Like I said, I will come back with pics.


----------



## fishbone (Jan 15, 2007)

Also, since I've managed to kill every single invertebrate down to the last one by what I think was an accidental phosphate overdose which possibily raised the tank phosphates to about 3.0 [I killed 2 bamboo shrimp, about 100 MTS, ghost shrimp and other snails] part of me is contemplating trying my luck with DYI CO2  I have a 1gal system ready for use but in the past I managed to crash my pH and I panicked. Flourish Excel seems to do a good job though.


----------



## fishbone (Jan 15, 2007)

Here are the 3 photos I have promised
http://picasaweb.google.com/fishbon3/10GallonFreshwater/photo#5184309093089702274
http://picasaweb.google.com/fishbon3/10GallonFreshwater/photo#5184309101679636882
http://picasaweb.google.com/fishbon3/10GallonFreshwater/photo#5184309101679636898


----------



## audzter (Oct 29, 2007)

hmm..did it take affect on your fish?
how many fishes died?
look.. the black algea.. if im correct its thread like and standing striaght in groups right? that means you are giving the aquarium to much lighting lessen it a bit so you can control the cycle, the plants... it seem like your plants curl when they die, just cut them off, you cant do anything  and one more  nice tank you have there ^^ have fun with your fishes


----------



## fishbone (Jan 15, 2007)

The accidental overdose is well past me now, it's happened about 2 months ago so everything is back to normal. I lost no fish, they didn't even look stressed.
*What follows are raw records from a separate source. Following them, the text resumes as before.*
-- ==== Sys2Proof/Word.lean ====
section
/-! DEFINITION. The word types of the KG9: bytes and 64-bit words. -/

namespace Sys2Proof

/-- One byte. -/
abbrev Byte := BitVec 8

/-- A 64-bit word: a G register, a control register, an address while it is computed. -/
abbrev Word := BitVec 64

end Sys2Proof
end

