/-- Forms of the messaging, cipher, key and compression requests (R140, R288, R289, R296, R304). -/
def requestForm (e : List Byte) : Option Form :=
  let op := reqOp e
  let src := reqSrcLen e
  let dst := reqDstLen e
  let tag := par e 36
  let key : List (Nat × Nat) := [(3, 3)]
  let slotBad : List (Nat × Bool) := [(2, par e 2 != 0), (3, bit (par e 3) 3)]
  match op with
  | 0x01 => some { used := [(2, 3), (8, 31), (36, 63)], bad := [(2, reqTarget e ≥ 64)] }
  | 0x02 => some { used := useSrc ++ [(40, 47)], chk := true, bad := [(24, src == 0 || src > maxLen)] }
  | 0x03 => some { used := useDst ++ [(40, 47)], bad := [(28, dst == 0 || dst > maxLen)] }
  | 0x04 => some { used := [(2, 3)], bad := [(2, reqTarget e ≥ 64)] }
  | 0x10 => some { used := key ++ useSrc ++ useDst ++ [(36, 36), (40, 51)], chk := true,
                   bad := slotBad ++ bads [(24, src > maxLen), (48, fieldBE e 48 4 > 65536)] }
  | 0x11 => some { used := key ++ useSrc ++ useDst ++ [(36, 36), (40, 63)], chk := true,
                   bad := slotBad ++ bads [(24, src > maxLen || src < tag), (48, fieldBE e 48 4 > 65536)] }
  | 0x12 => some { used := key ++ useSrc ++ useDst ++ [(36, 36)], chk := true, bad := slotBad ++ bads [(24, src > maxLen)] }
  | 0x13 => some { used := key ++ useSrc ++ [(36, 36), (52, 63)], chk := true, bad := slotBad ++ bads [(24, src > maxLen || src < tag)] }
  | 0x14 => some { used := key ++ useSrc ++ useDst ++ [(40, 55)], chk := true, bad := slotBad ++ bads [(24, src > maxLen || src < 16)] }
  | 0x15 => some { used := key ++ useSrc ++ useDst ++ [(40, 55)], chk := true, bad := slotBad ++ bads [(24, src > maxLen || src < 16)] }
  | 0x16 => some { used := key ++ useSrc ++ useDst ++ [(36, 36)], chk := true, bad := slotBad ++ bads [(24, src > maxLen)] }
  | 0x17 => some { used := key ++ useSrc ++ [(36, 36)], chk := true, bad := slotBad ++ bads [(24, src > maxLen || src < tag)] }
  | 0x18 => some { used := key ++ useSrc ++ useDst ++ [(36, 36)], chk := true, bad := slotBad ++ bads [(24, src > maxLen)] }
  | 0x19 => some { used := key ++ useSrc ++ [(36, 36)], chk := true, bad := slotBad ++ bads [(24, src > maxLen || src < tag)] }
  | 0x1A => some { used := useSrc ++ useDst ++ [(36, 36)], chk := true, bad := [(24, src > maxLen), (36, tag == 0 || tag > 3)] }
  | 0x20 => some { used := [(2, 3)] ++ useSrc ++ useDst ++ [(36, 63)], chk := true,
                   bad := [(2, reqTarget e != 0), (24, src > maxLen), (28, dst > 16777216), (36, tag > 2),
                           (37, par e 37 == 0 || (par e 37 > 9 && par e 37 != 0x10))] }
  | 0x21 => some { used := [(2, 3)] ++ useSrc ++ useDst ++ [(36, 63)], chk := true,
                   bad := [(2, reqTarget e != 0), (24, src == 0 || src > maxLen), (28, dst > 16777216), (36, tag > 2), (37, par e 37 != 0)] }
  | 0x30 =>
    let alg := par e 36
    let fl := par e 37
    let plain := bit fl 0
    let len := fieldBE e 48 2
    let lim := fieldBE e 40 8
    let lenOk := match alg with
      | 1 => len == 16 | 2 => len == 32 | 3 => len == 32 | 4 => len == 64 | 5 => len == 16 | 6 => len == 32
      | _ => 16 ≤ len && len ≤ 128 && len % 8 == 0
    some { used := key ++ (if plain then [] else useSrc) ++ [(36, 37), (40, 49)],
           bad := slotBad ++ bads [(24, !plain && src != len + 8), (36, alg == 0 || alg > 8), (37, fl > 7 || (alg ≤ 2 && bit fl 2)),
                              (40, if alg ≤ 2 then lim != 0 else lim > 2 ^ 36), (48, !lenOk)] }
  | 0x31 => some { used := key ++ useDst, bad := slotBad }
  | 0x32 => some { used := key, bad := slotBad }
  | 0x33 => some { used := key ++ [(40, 47)], bad := slotBad }
  | _ => none

/-- May an ENTITLEMENT of `g` stand with `n` virtual engines (R76)? -/
def entitlementOk (g n : Nat) : Bool := if n == 0 then g == 0 else 1 ≤ g && g ≤ 64 * n

/-- SOURCE and UNIT of the units that have a runtime test, and whether the unit is fused in (R442, R447): engines, domes,
channel engines, cipher and compression engines. -/
def testableUnits (v : Variant) (source : Nat) : Option (Nat → Bool) :=
  match source with
  | 1 => some fun u => if u < 128 then u / 16 < v.towers else u / 256 == 1 && u % 256 < v.towers
  | 2 => some fun u => u < v.towers
  | 7 => some fun u => u < 32
  | 9 => some fun u => u < v.xces
  | 10 => some fun u => u < v.czes
  | _ => none
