-- ==== Sys2Proof/Machine/Fail.lean ====
section
/-! DEFINITION. What a fault does to instances and to the module (R32, R71, R237, R334, R335, R368): the shared operations of the events
that follow from one. -/

namespace Sys2Proof.Machine

open Sys2Proof

/-- Field of PARAM: `v` in the bytes that begin at byte `b` (48 to 55), `n` of them. -/
def paramAt (b n v : Nat) : Nat := v * 2 ^ (8 * (56 - b - n))

/-! ## An instance leaves its engines -/

/-- Every virtual engine of instance `i` at its last checkpoint, off its engine; a BARRIER arrival goes with it. -/
def stopInst (s : State) (i : Nat) : State :=
  let s := (enginesOn s i).foldl (fun s e => leaveEngine (rollback s e.1) e.1 e.2) s
  let s := withdrawAll s i
  { s with ves := kvMap (fun k v => if veInst k == i then { v with cur := v.ckpt, taken := [], prog := v.ckProg, mc := if v.mcHeld then v.mc else v.ckMc } else v) s.ves }

/-- The jobs of an instance removed, their slots returned (R83); the key slots they ran on count none of them. -/
def dropJobs (s : State) (i : Nat) : State :=
  let free (cz : Bool) (s : State) : State :=
    ((s.accel cz).jobs.filter fun j => j.inst == i && j.shared).foldl (fun s j => pushHold s (accelPool cz) 0 (s.clk.tb - j.tb)) s
  let s := free true (free false s)
  let s := s.setJobs false (s.xce.jobs.filter (·.inst != i))
  let s := s.setJobs true (s.cze.jobs.filter (·.inst != i))
  (s.inst i).keyPages.foldl (fun s pg =>
    { s with pages := kvUpd {} s.pages pg fun p => { p with slots := kvMap (fun _ x => { x with running := 0, reserved := 0 }) p.slots } }) s

/-- Every request of function `n` in hand completes DEVICE_ERROR (R71). -/
def failRequests (s : State) (n : Nat) : State :=
  (s.hp.reqs.filter fun r => r.fn == n).foldl (fun s r => completeNow (freeDispatch s r) n r.seq Status.deviceError.code 0 0 []) s

/-- A QUIESCE, EXPORT or IMPORT in progress on instance `i` completes DEVICE_ERROR. -/
def failCommands (s : State) (i : Nat) : State :=
  [0x42, 0x60, 0x61].foldl (fun s op =>
    match commandOn s i op with
    | some r => answer s r .deviceError 0
    | none => s) s

/-- What FAULTED does to an instance (R71). -/
def faultNow (s : State) (i : Nat) : State :=
  let x := s.inst i
  if x.st == .free || x.st == .faulted then s
  else
    let s := stopFetch (stopInst s i) (i + 1)
    let s := dropJobs (failRequests s (i + 1)) i
    let s := failCommands s i
    s.updInst i fun x => { x with st := .faulted, exporting := none, importing := none }

/-- An instance-fatal fault on a single module: the instance FAULTED, and the entry that says so (R71, R339, R470). `cause` is the
entry that has been logged for the fault. -/
def faultInst (s : State) (i : Nat) (cause : LogEntry) : State :=
  let x := s.inst i
  if x.st == .free || x.st == .faulted then s
  else logEvent (faultNow s i) { s.entry 0x40 5 cause.source cause.unit with inst := i, ref := cause.eseq }

/-! ## Surrender (R368) -/

/-- A CONTROL message sent (R350). -/
def sendControl (s : State) (kind : Nat) (fields : List Nat) : State :=
  sendSlots s [slotBytes 4 false 0 0 0 (Config.message kind fields)]

/-- Kinds of CONTROL messages, in the order R350 lists them. -/
def ctlIdent : Nat := 0
def ctlPair : Nat := 1
def ctlProtect : Nat := 2
def ctlCopyDone : Nat := 3
def ctlSurrender : Nat := 4
def ctlHandover : Nat := 5

/-- The instance leaves this module for the partner: its egress closed, its running work dropped without completions, its copy here
marked FAULTED (assumption log 17). -/
def leaveModule (s : State) (i : Nat) : State :=
  let s := stopFetch (stopInst s i) (i + 1)
  let s := dropJobs s i
  let s := dropRequests s (i + 1)
  let s := { s with
             css := { s.css with subs := s.css.subs.filter fun e => e.1 / 65536 != i }
             twin := { s.twin with groups := s.twin.groups.filter (·.inst != i), notes := kvDel s.twin.notes i, keyNotes := kvDel s.twin.keyNotes i } }
  let s := failCommands s i
  s.updInst i fun x => { x with st := .faulted, role := .local_, exporting := none, importing := none }

/-- Instance `i` surrendered: the message with the JSN of its last acknowledged group, and the entry with the class of the cause. -/
def surrender (s : State) (i cls : Nat) : State :=
  let j := kvGet 0 s.twin.lastAck i
  let s := leaveModule s i
  let s := if s.twin.link ≥ 2 then sendControl s ctlSurrender [i, j] else s
  logEvent s { s.entry 0x75 cls 0x0C 0 with inst := i, ref := j }

/-- Committed state of instance `i` is lost here: its partner carries it on, or it is FAULTED (R32). -/
def loseInst (s : State) (i : Nat) (cause : LogEntry) : State :=
  if s.covered i then surrender s i 5 else faultInst s i cause

/-! ## Module-wide -/

/-- An entry logged, and the entry as it stands in the log. -/
def logged (s : State) (e : LogEntry) : State × LogEntry := (logEvent s e, { e with eseq := s.bel.eseq })

/-- The class by which every instance is lost (R32, R334): twinned ones go to the partner, the others are FAULTED, each without an
entry of its own. -/
def deviceFatal (s : State) (detail source unit : Nat) : State :=
  let s := logEvent s { s.entry 0x50 6 source unit with detail := detail }
  let s := { s with bel := { s.bel with fatal := true } }
  (kvKeys s.insts).foldl (fun s i => if s.covered i && s.twin.link ≥ 2 then surrender s i 6 else faultNow s i) s

/-- A unit out of service, recorded by its codes (R339). -/
def fenceUnit (s : State) (u : UnitId) : State :=
  { s with tst := { s.tst with fenced := if s.tst.fenced.contains u then s.tst.fenced else s.tst.fenced ++ [u] } }

/-- UNIT_FENCED with the number of like units still in service (R339). -/
def unitFenced (s : State) (cls source unit left : Nat) : State × LogEntry :=
  logged s { s.entry 0x31 cls source unit with param := paramAt 48 2 left }

/-- The lowest-numbered virtual engine of instance `i` that `q` selects. -/
def lowestVe (s : State) (i : Nat) (q : VE → Bool) : Option Nat :=
  (List.range 64).find? fun v => let x := s.ve (veKey i v); x.placed && q x

/-- A deferrable machine check for instance `i` (R335). -/
def raiseDeferred (s : State) (i : Nat) (q : VE → Bool) (e : LogEntry) (left : Nat) : State :=
  match lowestVe s i q with
  | none => s
  | some v =>
    s.updVe (veKey i v) fun x => { x with
      deferred := some { code := 0x10, nullified := false, eseq := e.eseq, tb := s.clk.tb, source := e.source, unit := e.unit, left := left,
                         multiple := x.deferred.isSome } }

/-! ## Lost lines (R237) -/

/-- The store unit that holds a line: main-store channel or stack (R217, R219). -/
def storeUnit (l : Nat) : Nat × Nat :=
  if l < bulkLine then (5, channelOf l) else (6, stackOf l)

/-- A line with no good copy: poisoned, DATA_LOST, its owner lost (R237). `unit` poisoned it. -/
def loseLine (s : State) (l : Nat) (unit : Nat × Nat) : State :=
  let (d, _) := committed s l
  let s := dropDomes s l (fun _ => true)
  let s := { s with mem := s.mem.setLine s.clk.tb l d true }
  let owner : Option Nat := match lineOwner s l, systemBlock (l * 64) with
    | some (i, _), _ => some i
    | none, some (.control i) => if (s.inst i).st == .free then none else some i
    | none, _ => none
  let (s, e) := logged s { s.entry 0x12 5 unit.1 unit.2 with addr := l * 64, inst := owner.getD 0xFFFF }
  match owner with
  | some i => loseInst s i e
  | none => s

end Sys2Proof.Machine
end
No, the black algae is not thread-like, it's just like brown algae, like rust. I read somewhere that it may be due to low nitrates and possibly low oxygen. I have increased my Flourish Excel dosing since about a month ago to daily 1ml doses, it may have something to do with it? I'll lower the dose or stop dosing altogether for a while. It's tough though, I can't easily scrape it off. I think I'll prune the affected leaves.

So you think 8 hours is still too much?

Anybody else? Any thoughts? Defficiency cause?


----------



## jones57742 (Sep 8, 2007)

fishbone said:


> Anybody else? Any thoughts? Defficiency cause?


fb: as you know I am not a plant guru but a few thoughts.

Do you have a "water softener"?

Think about what you did immediately before and subsequent to the algae showing up.

The problem may be an "excess cause" instead of a "deficiency cause".

Your are doing "something right" because the red pigmented plant is still exhibiting a dark red tint.

IMHO, and this is my typical knee jerk reaction, do not feed for three days and then feed for seven days at half of your typical quantity.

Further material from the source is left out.